Friday, September 25, 2015

Requiem

I saw this real estate agency door in my old neighborhood* and realized that Boulder is soooo over. Look at the list of places that are now playgrounds of the extremely rich.

I am especially sad about Boulder and Monrovia because they are towns where scientists who worked at CU/NOAA/NIST/NCAR/JPL/Caltech used to live, but can't afford now.

When scientists at national labs can't afford to live close to work, we scatter to the four winds and no longer run into each other outside of work.

When something breaks down in lab, it's hard to pop in to fix it on weekends and evenings if you live far away.  Alternatively, you could stay in lab more and never see your family.

We as a society have decided to pay scientists a lot less than similarly trained professionals and consigned scientists to a financially precarious life.  We're not as badly off as artists financially**, but the trend is worrisome.

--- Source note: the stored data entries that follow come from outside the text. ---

/-- The effective values of a child under those of its parent (R364). -/
def Eff.child (p : Eff) (x : Nat) : Eff :=
  let o := Eff.own x
  let v (i : Nat) : Bool := bit x (32 + i)
  let b (own par : Nat) : Nat := if v 2 then min own par else par
  { prio := if v 0 then min o.prio p.prio else p.prio, weight := if v 1 then o.weight else p.weight
    cores := b o.cores p.cores, accb := b o.accb p.accb, chkb := b o.chkb p.chkb, barb := b o.barb p.barb
    tagb := b o.tagb p.tagb, vub := b o.vub p.vub, scrb := b o.scrb p.scrb, fdom := if v 3 then o.fdom else p.fdom
    frq := if v 4 then o.frq else p.frq, frqlg := if v 4 then o.frqlg else p.frqlg
    save := if v 5 then o.save else p.save, savestr := if v 5 then o.savestr else p.savestr
    ladder := if v 6 then o.ladder else p.ladder, wakew := if v 6 then o.wakew else p.wakew
    seq := if v 6 then o.seq else p.seq, seqv := if v 6 then o.seqv else p.seqv
    parena := if v 7 then o.parena else p.parena, sslimit := if v 7 then o.sslimit else p.sslimit
    guest := p.guest, retire := o.retire, path := p.path, budgets := p.budgets }

/-- The effective values of the first RCB of a path that ends at a root (R364); budgets stand beside the keys of the
RCBs they bind. -/
def effOf (guest : Nat) : List (Nat × Nat) → Option Eff
  | [] => none
  | (va, x) :: r =>
    let e := match effOf guest r with | none => Eff.own x | some p => p.child x
    some { e with path := e.path ++ [guest * 2 ^ 64 + va], budgets := e.budgets ++ [e.budget] }

/-- The RCBs of a path whose bytes could be read. -/
def pathRead (p : List (Nat × Option Nat)) : List (Nat × Nat) := p.filterMap (fun q => q.2.map (fun x => (q.1, x)))

/-- Whether an RCB on a path cannot carry a launch: the second case of R367. -/
def pathUnfit (p : List (Nat × Option Nat)) : Bool :=
  (p.take 8).any (fun q => match q.2 with
    | none => true
    | some x => !bit x 0 || bits x 1 3 == 6 || bits x 1 3 == 7)

/-- Whether a path holds an RCB that a device-level fault made FAULTED, so that its unplaced records are held (R214). -/
def State.pathHeld (s : State) (cx : XCtx) (p : List (Nat × Option Nat)) : Bool :=
  (p.take 8).any (fun q => (q.2.map (fun x => bits x 1 3 == 6)).getD false &&
    (match (s.translate cx q.1 .load false).1 with
     | .ok _ pa => s.run.devFaults.contains pa
     | _ => false))

/-- Whether a path breaks R365, but for the wake word and the guest context entry. -/
def pathBad (root guest : Nat) (p : List (Nat × Option Nat)) : Bool :=
  p.length > 8 || p.any (fun q => match q.2 with
    | none => true
    | some x => !rcbOk x || bits x 16 6 != guest) ||
  !p.any (fun q => q.1 == root) ||
  (match (pathRead p).head? with | some q => bits q.2 1 3 == 6 || bits q.2 1 3 == 7 | none => true)

/-- Whether a wake word is 0 or lies in a frame homed by HA-L or HA-P (R365). -/
def State.wakeOk (s : State) (cx : XCtx) (w : Nat) : Bool :=
  w == 0 || (match (s.translate cx w .load false).1 with
    | .ok _ pa => decide (1 ≤ tierOf pa) && (homeOf pa).isSome
    | _ => false)

/-- Whether the guest context entry of a guest is valid, with its reserved bits 0 (R484). -/
def State.gctOk (s : State) (g : Nat) : Bool := s.peekNat (s.gct g + 32) 32 == 1

/-! ### Kernel headers and patches (R40, R41, R57 to R59) -/

/-- The header fields that the launch unit holds. -/
def kernelAt (base x : Nat) : Kernel :=
  ⟨base, bits x 48 16, bits x 64 8, bits x 72 8, bits x 80 8, bits x 96 16, bits x 112 16, bits x 128 32, bits x 160 8,
    bits x 168 8, bits x 176 8, bits x 184 8, bits x 192 32, bits x 224 32, bits x 256 32, bits x 288 32, bits x 320 32,
    bits x 352 32⟩

/-- The checks of R59 on a header. -/
def headerOk (base x : Nat) : Bool :=
  let k := kernelAt base x
  let pt := bits x 416 8
  base % 256 == 0 && bits x 0 32 == 0x4C59534B && bits x 32 16 == 1 &&
  (k.width == 1 || (32 ≤ k.width && k.width ≤ 1024 && k.width % 32 == 0)) &&
  1 ≤ k.crew && k.crew ≤ 16 && (k.width != 1 || k.crew == 1) && 1 ≤ k.psreg && k.psreg ≤ k.fsreg && k.fsreg ≤ 128 &&
  bits x 88 8 == 0 && k.pvreg ≤ k.fvreg && k.fvreg ≤ 256 && k.scratch % 16 == 0 && k.scratch ≤ 1048576 &&
  k.acc ≤ 16 && k.chucks ≤ 32 && k.barriers ≤ 96 && k.tags ≤ 64 && 1 ≤ k.codeLen && k.codeLen ≤ 1048576 &&
  k.entry < k.codeLen && k.preempt < k.codeLen && k.resume < k.codeLen && k.paramSz ≤ 65536 && pt ≤ 64 &&
  bits x 424 1624 == 0 && bits x 384 32 == (if pt == 0 then 0 else roundUp (256 + 12 * k.codeLen) 8) &&
  (k.width != 1 || (k.scratch == 0 && k.acc == 0 && k.chucks == 0 && k.barriers == 0 && k.tags == 0))

/-- Bytes of the value of a patch by its WCODE, and whether it is signed (R40). -/
def patchWidth : Nat → Option (Nat × Bool)
  | 0 => some (1, false) | 1 => some (1, true) | 2 => some (2, false) | 3 => some (2, true)
  | 4 => some (4, false) | 5 => some (4, true) | 6 => some (8, true) | _ => none

/-- Whether a value fits the operand that a patch of a word names (R41): field 0 D, 1 A, 2 B, 3 WIDE. The top four bits of B are
read as its kind where A is WIDE too: the spec does not say whether B has one there, and it is the model's choice (log entry 79). -/
def patchFits (word field : Nat) (v : Int) : Bool :=
  let kind (f : Nat) : Nat := bits word (48 + 20 * f) 4
  if field == 3 then kind 1 == 15 && decide (-(2 ^ 35 : Int) ≤ v) && decide (v < 2 ^ 35)
  else (kind field == 5 && decide (-32768 ≤ v) && decide (v ≤ 32767)) ||
    (kind field == 10 && decide (0 ≤ v) && decide (v ≤ 65535))

/-- One patch record of a kernel, checked and its value read (R41); none where the launch is refused. -/
def State.patchValue (s : State) (cx : XCtx) (k : Kernel) (params r : Nat) : Option (Nat × Nat × Int) :=
  let idx := bits r 0 20
  let field := bits r 20 2
  let poff := bits r 22 16
  match patchWidth (bits r 38 4) with
  | none => none
  | some (n, signed) =>
    if bits r 42 22 != 0 || poff % n != 0 || k.paramSz < poff + n || k.codeLen ≤ idx then none
    else match s.readVirt cx (params + poff) n, s.readVirt cx (k.base + 256 + 12 * idx) 12 with
      | some (vb, _), some (wb, _) =>
        let v : Int := if signed then toSigned (8 * n) (ofBytes vb) else ofBytes vb
        let w := ofBytes wb
        if bits w 0 10 == 0x144 || !patchFits w field v then none else some (idx, field, v)
      | _, _ => none

/-- Whether patch records stand in ascending order of instruction and field, none twice (R41, R58). -/
def patchOrder : List (Nat × Nat × Int) → Bool
  | a :: b :: r => decide (a.1 * 4 + a.2.1 < b.1 * 4 + b.2.1) && patchOrder (b :: r)
  | _ => true

/-- All patches of a kernel (R41). -/
def State.patchTable (s : State) (cx : XCtx) (k : Kernel) (header params : Nat) : Option (List (Nat × Nat × Int)) :=
  match s.readVirt cx (k.base + bits header 384 32) (8 * bits header 416 8) with
  | none => if bits header 416 8 == 0 then some [] else none
  | some (tb, _) =>
    let rs := (List.range (bits header 416 8)).map (fun j => s.patchValue cx k params (bits (ofBytes tb) (64 * j) 64))
    if rs.all Option.isSome && patchOrder (rs.filterMap id) then some (rs.filterMap id) else none

/-- Vector units of a crew's full allotment on its busiest pipe (R369). -/
def Kernel.busiest (k : Kernel) : Nat := ceilDiv k.crew 4 * k.fvreg * k.width / 32

/-- BUDGET: a crew exceeds its effective budget on an empty core (R362, R369). -/
def Kernel.overBudget (k : Kernel) (e : Eff) : Bool :=
  k.width != 1 && (e.accb < k.acc || e.chkb < k.chucks || e.barb < k.barriers || e.tagb < k.tags ||
    e.vub < k.busiest || e.scrb * 1024 < k.footprint)

/-- CAPACITY: a crew cannot be admitted to an empty, unfenced core or thread (R64, R219, R369). -/
def State.overCapacity (s : State) (k : Kernel) : Bool :=
  if k.width == 1 then s.run.distThreads.all (fun h => (s.core (coreOf h)).fenced)
  else decide (2048 < k.busiest) || decide (1048576 < k.footprint) || (List.range 192).all (fun c => (s.core c).fenced)

/-! ### The first placement and the start of a record (R362, R367) -/

/-- The ranges that the patch records of a kernel read: their parameters and the instructions they change (R41). -/
def patchRanges (k : Kernel) (params : Nat) (table : List Byte) : List (Nat × Nat) :=
  ((List.range (table.length / 8)).map (fun j =>
    let r := bits (ofBytes table) (64 * j) 64
    match patchWidth (bits r 38 4) with
    | none => []
    | some (n, _) => [(params + bits r 22 16, n), (k.base + 256 + 12 * bits r 0 20, 12)])).flatten

/-- The state in which the first placement of a launch waits for a page that it reads: of its RCBs, the wake word, the header, the patch
records and what they name, each where the checks before it pass (R59, R425, R429). -/
def State.firstGate (s : State) (l : Launch) : Option State :=
  let cx := s.guestCtx l.guest
  let path := (s.rcbPath cx 9 l.rcb).1
  if l.bad then none
  else (s.pathGate cx 9 l.rcb).orElse fun _ =>
    match effOf l.guest (pathRead path) with
    | none => none
    | some e => (if e.wakew == 0 then none else s.virtHeld cx [(e.wakew, 8)]).orElse fun _ =>
      if pathBad (s.lqField l.queue 128 64) l.guest path || !s.wakeOk cx e.wakew || !s.gctOk l.guest || l.depFailed then none
      else (s.virtHeld cx [(l.kobj, 256)]).orElse fun _ =>
        match (s.readVirt cx l.kobj 256).map (fun p => ofBytes p.1) with
        | none => none
        | some x =>
          let at_ := l.kobj + bits x 384 32
          if !headerOk l.kobj x || bits x 416 8 == 0 then none
          else (s.virtHeld cx [(at_, 8 * bits x 416 8)]).orElse fun _ =>
            (s.readVirt cx at_ (8 * bits x 416 8)).bind (fun p => s.virtHeld cx (patchRanges (kernelAt l.kobj x) l.params p.1))

/-- The statuses of the first placement in their order 6, 5, 7, 1, 2, 4, 3; 0 when the launch may run, with the effective
values, header and patches it then holds. -/
def State.firstCheck (s : State) (l : Launch) : Nat × Launch × State :=
  let cx := s.guestCtx l.guest
  if l.bad then (6, l, s)
  else
    let (p, s1) := s.rcbPath cx 9 l.rcb
    match effOf l.guest (pathRead p) with
    | none => (5, l, s1)
    | some e =>
      if pathBad (s.lqField l.queue 128 64) l.guest p || !s.wakeOk cx e.wakew || !s.gctOk l.guest then (5, l, s1)
      else if l.depFailed then (7, l, s1)
      else match s1.readVirt cx l.kobj 256 with
        | none => (1, l, s1)
        | some (hb, s2) =>
          let x := ofBytes hb
          let k := kernelAt l.kobj x
          if !headerOk l.kobj x then (1, l, s2)
          else match s2.patchTable cx k x l.params with
            | none => (2, l, s2)
            | some ps =>
              if k.overBudget e then (4, l, s2)
              else if s2.overCapacity k then (3, l, s2)
              else (0, { l with eff := some e, kernel := some k, patches := ps, first := true }, s2)

/-- Whether a launch of a queue has started and has crews still to place, so that its queue's next record waits
(R367). -/
def State.placing (s : State) (q : Nat) : Bool :=
  s.run.launches.any (fun l => l.queue == q && !l.ended && l.next < l.gx * l.gy * l.gz)

/-- Crews of a launch's grid. -/
def Launch.total (l : Launch) : Nat := l.gx * l.gy * l.gz

/-- RECORD-BAD of a record (R362). -/
def recordBad (v : Nat) : Bool :=
  let gx := bits v 192 16
  let gy := bits v 208 16
  let gz := bits v 224 16
  bits v 244 12 != 0 || bits v 384 128 != 0 || gx * gy * gz == 0 || decide (2 ^ 31 < gx * gy * gz) ||
  bits v 0 64 % 256 != 0 || bits v 64 64 % 8 != 0

/-- How a record's dependences stand: none while one is pending, else whether one failed (R361, R367). -/
def State.depsOf (s : State) (guest v : Nat) : Option Bool :=
  let js := ([(241, 256), (242, 320)].filter (fun p => bit v p.1)).map (fun p => s.judge guest .user (bits v p.2 64))
  if js.contains .pending then none else some (js.any (fun j => j != .complete 0))

/-- How the head record of a queue may start (R367). -/
inductive Start where
  | no
  | drop
  | unfit
  | go (depFailed : Bool) (path : List (Nat × Option Nat))
  deriving DecidableEq, Repr

/-- Whether, and in which case, the head record of a queue may start. -/
def State.startOf (s : State) (q : Nat) : Start :=
  match s.lqHead q with
  | none => .no
  | some (n, v) =>
    if s.placing q then .no
    else if s.run.waits.any (fun w => w.queue == q && w.number == n && w.cancelled) then
      (if s.run.waits.any (fun w => w.queue == q && w.number == n && s.run.pending.any (fun p => p.1 == w.id)) then .no else .drop)
    else
      let g := s.lqGuest q
      match s.depsOf g v with
      | none => .no
      | some failed =>
        let p := (s.rcbPath (s.guestCtx g) 9 (bits v 128 64)).1
        if (s.pathGate (s.guestCtx g) 9 (bits v 128 64)).isSome then .no
        else if s.pathHeld (s.guestCtx g) p then .no
        else if pathUnfit p then .unfit
        else match (pathRead p).head? with
          | some (_, x) => if bits x 1 3 == 0 then .go failed p else .no
          | none => .no

/-- LAUNCH_RECORD_START: HEAD passes the head record of a queue; in the first case its RCB becomes READY and names the
launch, in the second the record is refused with RCB-BAD and no RCB changes (R367, R379). A record whose RCBs cannot be read yet waits
for them (R425, R429). -/
def execLaunchRecordStart (queue : Nat) (s : State) : Out :=
  if s.quiesced then .next s else
  match s.lqHead queue with
  | none => .next s
  | some (n, v) =>
    let pass (st : State) : State := st.hubPoke (st.lqDesc queue + 24) 4 ((n + 1) % 2 ^ 32)
    let g := s.lqGuest queue
    let (id, s0) := match s.run.waits.find? (fun w => w.queue == queue && w.number == n) with
      | some w => (w.id, s)
      | none => s.fresh
    let handle := launchHandle queue n
    match s.startOf queue with
    | .no => .next ((s.pathGate (s.guestCtx g) 9 (bits v 128 64)).getD s)
    | .drop => .next ((pass s0).modRun (fun r => { r with waits := r.waits.filter (fun w => w.id != id) }))
    | .unfit => .next ((pass s0).modRun (fun r => { r with pending := r.pending ++ [(id, 5, handle)] }))
    | .go failed path =>
      let rcb := bits v 128 64
      let cx := s.guestCtx g
      let pa := match (s.translate cx rcb .load false).1 with | .ok _ a => a | _ => 0
      let l : Launch :=
        { id := id, queue := queue, number := n, kobj := bits v 0 64, params := bits v 64 64, rcb := rcb, rcbPa := pa
          gx := bits v 192 16, gy := bits v 208 16, gz := bits v 224 16, restart := bit v 240, gmode := bit v 243
          bad := recordBad v, depFailed := failed, guest := g, eff := effOf g (pathRead path), kernel := none
          patches := [], next := 0, saved := [], retired := 0, first := false, wakes := []
          since := s.cycles.toNat, ended := false, handle := handle, s1ptb := 0, s2ptb := 0, die := 0
          clock := ((s.run.waits.find? (fun w => w.id == id)).map LaunchWait.clock).getD 0, endClock := 0, exits := [], sinces := [] }
      -- a record whose grid is empty is still to be placed once, to be refused
      let l' : Launch := if l.gx * l.gy * l.gz == 0 then { l with gx := 1, gy := 1, gz := 1 } else l
      let s1 := (pass (s0.rcbPath cx 9 rcb).2).modRun (fun r => { r with launches := r.launches ++ [l'] })
      .next ((s1.setRcb id 1).hubPoke (s1.rcbAt l' 112) 8 handle)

* I lived on West Pearl back when it was inhabited by graduate students and winos.  My roommate at the time, a PhD candidate in human geography, said that we were the shock troops of gentrification.  She was so, so right.

** Artists do have more freedom to move to cheaper places, but scientists need to work in labs in places like Boulder and Palo Alto.  Then there is the two-body problem of finding two science jobs in the same locale when scientists marry one another.  This is a severe problem.  I read one survey that uncovered that 80% of female PhD physical scientists are married to another physical scientist or an electrical engineer.